The mask is an archaic element in the history of the staging of the human being. Wearing a mask seems to be the basic theatrical process par excellence, since whoever wears one no longer identifies with who they really are, but with the one they want to represent. In this same sense, the press reader does not identify the highest-ranking guerrilla as Rafael Guillén, but as Subcomandante Marcos, one more of the EZLN guerrillas. The actor's mask, costumes and outward appearance are involved in the creation of the character created, completely separating him from ordinary human beings.
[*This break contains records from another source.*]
theorem recallLine_unheld_held (h : (getDir s line).held = 0) {l : Nat} : (getDir (recallLine line s) l).held = (getDir s l).held := by
  rw [recallLine_unheld h]
  split
  · rw [getDir_setDir]
    split
    · next hl => rw [hl]
    · rfl
  · rfl

/-- What a read at the home answers, where nothing comes out different: zeros in the poisoned halves. -/
def homeBytes (s : State) (dpa n : Nat) : List Byte :=
  (List.range n).map fun i => if poisoned s ((dpa + i) / 32) then 0 else getMem s (dpa + i)

theorem homeRead_read (hheld : ∀ l ∈ linesOf dpa n, (getDir s l).held = 0) :
    ∃ u, homeRead dpa n [] s = (u, homeBytes s dpa n, (halvesOf dpa n).any (fun h => poisoned s h)) ∧ Same stores s u := by
  have hrecall : Same stores s (each (linesOf dpa n) recallLine (memFlits 4 (stackOf dpa) 0 dpa n [] s)) ∧
      ∀ l, (getDir (each (linesOf dpa n) recallLine (memFlits 4 (stackOf dpa) 0 dpa n [] s)) l).held = (getDir s l).held := by
    refine each_preserves_mem (P := fun v => Same stores s v ∧ ∀ l, (getDir v l).held = (getDir s l).held)
      ⟨same_stores_of_mem memFlits_mem, fun l => by rw [getDir_congr memFlits_mem]⟩ fun l hl v hv => ?_
    have hv0 : (getDir v l).held = 0 := (hv.2 l).trans (hheld l hl)
    exact ⟨hv.1.trans (recallLine_unheld_stores hv0), fun k => (recallLine_unheld_held hv0).trans (hv.2 k)⟩
  obtain ⟨u, hdec, hu⟩ := decodeHalves_reports (purpose := 3) (die := 0) (who := 0) (hs := halvesOf dpa n)
    (s := each (linesOf dpa n) recallLine (memFlits 4 (stackOf dpa) 0 dpa n [] s))
  have heq : homeRead dpa n [] s =
      (memFlits (stackOf dpa) 4 2 dpa n ((List.range n).map (fun i =>
          if (dpa + i) / 32 ∈ (decodeHalves 3 0 0 [] (halvesOf dpa n) (each (linesOf dpa n) recallLine (memFlits 4 (stackOf dpa) 0 dpa n [] s))).2
          then 0 else getMem (decodeHalves 3 0 0 [] (halvesOf dpa n) (each (linesOf dpa n) recallLine (memFlits 4 (stackOf dpa) 0 dpa n [] s))).1
            (dpa + i)))
          (decodeHalves 3 0 0 [] (halvesOf dpa n) (each (linesOf dpa n) recallLine (memFlits 4 (stackOf dpa) 0 dpa n [] s))).1,
        (List.range n).map (fun i =>
          if (dpa + i) / 32 ∈ (decodeHalves 3 0 0 [] (halvesOf dpa n) (each (linesOf dpa n) recallLine (memFlits 4 (stackOf dpa) 0 dpa n [] s))).2
          then 0 else getMem (decodeHalves 3 0 0 [] (halvesOf dpa n) (each (linesOf dpa n) recallLine (memFlits 4 (stackOf dpa) 0 dpa n [] s))).1
            (dpa + i)),
        !(decodeHalves 3 0 0 [] (halvesOf dpa n) (each (linesOf dpa n) recallLine (memFlits 4 (stackOf dpa) 0 dpa n [] s))).2.isEmpty) := rfl
  have hsu : Same stores s u := hrecall.1.trans (same_stores_of_mem hu)
  have hbad : (halvesOf dpa n).filter (fun h => poisoned (each (linesOf dpa n) recallLine (memFlits 4 (stackOf dpa) 0 dpa n [] s)) h) =
      (halvesOf dpa n).filter (fun h => poisoned s h) := List.filter_congr fun k _ => hrecall.1.poisoned_eq
  rw [hbad] at hdec
  rw [heq, hdec]
  have hbytes : ((List.range n).map fun i => if (dpa + i) / 32 ∈ (halvesOf dpa n).filter (fun h => poisoned s h) then 0 else getMem u (dpa + i)) =
      homeBytes s dpa n := by
    refine List.map_congr_left fun i hi => ?_
    have hmem : (dpa + i) / 32 ∈ halvesOf dpa n := by
      rw [List.mem_range] at hi
      exact mem_halvesOf.mpr ⟨by omega, by omega, by omega⟩
    simp only [List.mem_filter, hmem, true_and, hsu.getMem_eq]
  refine ⟨_, Prod.ext rfl (Prod.ext hbytes ?_), hsu.trans (same_stores_of_mem memFlits_mem)⟩
  dsimp only
  rw [Bool.eq_iff_iff]
  simp

theorem homeBytes_clean (h : ∀ k ∈ halvesOf dpa n, poisoned s k = false) : homeBytes s dpa n = memBytes s dpa n := by
  refine List.map_congr_left fun i hi => ?_
  rw [List.mem_range] at hi
  rw [h _ (mem_halvesOf.mpr ⟨by omega, by omega, by omega⟩), if_neg Bool.false_ne_true]

end Sys2Proof.Machine
end

section

/-!
PROOF. HBM_READ: a hit of the remote cache, a read at home, an unmapped address and a fill (O45).
-/

namespace Sys2Proof.Machine

variable {s t u v : State} {A n die dpa purpose owner : Nat} {e0 e1 bs : List Byte} {bad : List Nat}

/-! ### Delivered lines -/

/-- The data of a delivered line: zeros in its bad halves. -/
def lineData (A : Nat) (bad : List Nat) (bs : List Byte) : List Byte :=
  (if A / 32 + 0 ∈ bad then List.replicate 32 0#8 else padTo 32 (slice bs (32 * 0) 32)) ++
    (if A / 32 + 1 ∈ bad then List.replicate 32 0#8 else padTo 32 (slice bs (32 * 1) 32))

theorem deliverLine_eq : deliverLine die A purpose owner bad bs s =
    { s with mem := { s.mem with lines := tset Delivered.init die ⟨A, purpose, owner, lineData A bad bs⟩ s.mem.lines } } := rfl

theorem deliverLine_lines : (deliverLine die A purpose owner bad bs s).mem.lines =
    tset Delivered.init die { dpa := A, purpose := purpose, owner := owner, data := lineData A bad bs } s.mem.lines := rfl

theorem deliverLine_data : (tget Delivered.init die (deliverLine die A purpose owner bad bs s).mem.lines).data = lineData A bad bs := by
  rw [deliverLine_lines, tget_tset, if_pos rfl]

theorem padTo_of_length (h : bs.length = n) : padTo n bs = bs := by
  rw [padTo, h, Nat.sub_self, List.replicate_zero, List.append_nil, List.take_of_length_le (by omega)]

theorem length_slice {off len : Nat} (h : off + len ≤ bs.length) : (slice bs off len).length = len := by
  rw [slice, List.length_take, List.length_drop]
  omega

theorem slice_halves (h : bs.length = 64) : slice bs 0 32 ++ slice bs 32 32 = bs := by
  have htail : slice bs 32 32 = bs.drop 32 := List.take_of_length_le (by rw [List.length_drop]; omega)
  rw [htail, slice, List.drop_zero, List.take_append_drop]

/-- A line without bad halves is delivered as it is. -/
theorem lineData_good (h : bs.length = 64) : lineData A [] bs = bs := by
  unfold lineData
  rw [if_neg List.not_mem_nil, if_neg List.not_mem_nil, padTo_of_length (length_slice (by omega)), padTo_of_length (length_slice (by omega))]
  exact slice_halves h

theorem lineData_bad_first : lineData A [A / 32] bs = List.replicate 32 0#8 ++ padTo 32 (slice bs 32 32) := by
  unfold lineData
  rw [if_pos (by simp), if_neg (by simp)]

theorem lineData_bad_both : lineData A [A / 32, A / 32 + 1] bs = List.replicate 64 0#8 := by
  unfold lineData
  rw [if_pos (by simp), if_pos (by simp)]
  rfl

theorem slice_memBytes {off len : Nat} (h : off + len ≤ n) : slice (memBytes s dpa n) off len = memBytes s (dpa + off) len := by
  refine List.ext_getElem? fun i => ?_
  rw [slice, List.getElem?_take, List.getElem?_drop]
  split
  · next hi => rw [getElem?_memBytes (by omega), getElem?_memBytes hi, Nat.add_assoc]
  · next hi => rw [List.getElem?_eq_none (by rw [length_memBytes]; omega)]

theorem handleBad_nil : handleBad purpose owner [] s = s := rfl

theorem handleBad_cons {h : Nat} : handleBad purpose owner (h :: bad) s = poisonRead purpose owner s := rfl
According to Erika Fischer-Licite in her book “Theatre Semiotics” (1999, p. 155), the fixed mask deprives its wearer of this real hierarchy; He does not let him appear as such, as he appears to others due to his position in society, but rather as someone who does not belong to society in the same way. This loss of identity entails a suggestive mystery that becomes one of the most sought-after news values. This loss of individuality in favor of the collective helps to create a meta-identity in their condition of anonymous avengers, in the manner of Batman or the hooded men of the Popol Vuh.

In this work, the use of the mask seeks singularity in a political sense of struggle, since we are all represented in them. Egos disappear and help unify and generate a certain collective force that generates a feeling of invincibility. These are not just a disguise, as can happen in many superhero stories, here they become the idea of ​​fighting against the present challenges with the intention of seeking a better future.

Each feeling has its representation and its type of mask, and in this piece, the mask is made with inverted and pierced breakfast cereal boxes, in the purest balaclava or Mexican wrestling mask style with its multiplicity and chromatic and aesthetic variability. These boxes are obtained from a world dominated by consumption, becoming a symbol for reflection on the capitalist system from within the system to which we belong. The fight for equality, like the one started by the Chilean women in their twenties; against climate change, like the tireless Greta Thunberg; or in search of a more just and equitable society are some of the aspects that young people have ahead of them. The future belongs to these young people, but they may not have a future if human beings continue to mistreat and abuse nature or continue to commodify people, putting the economy before humanity itself.

The cereal boxes are accompanied by two images in which two girls can be seen with their faces covered by two of the masks created with cereal boxes, and who are the daughters of the artists in the work. With a serious and challenging pose, apparently angry, they stare at us questioning what we do to improve our present and future. In a world of adults, it seems that they are not being listened to and they only have to put on the mask and fight for their own future, the one that belongs to them but that they may not see, or that what they see is not what was expected. The future is at risk and if we don't save it, we won't save them.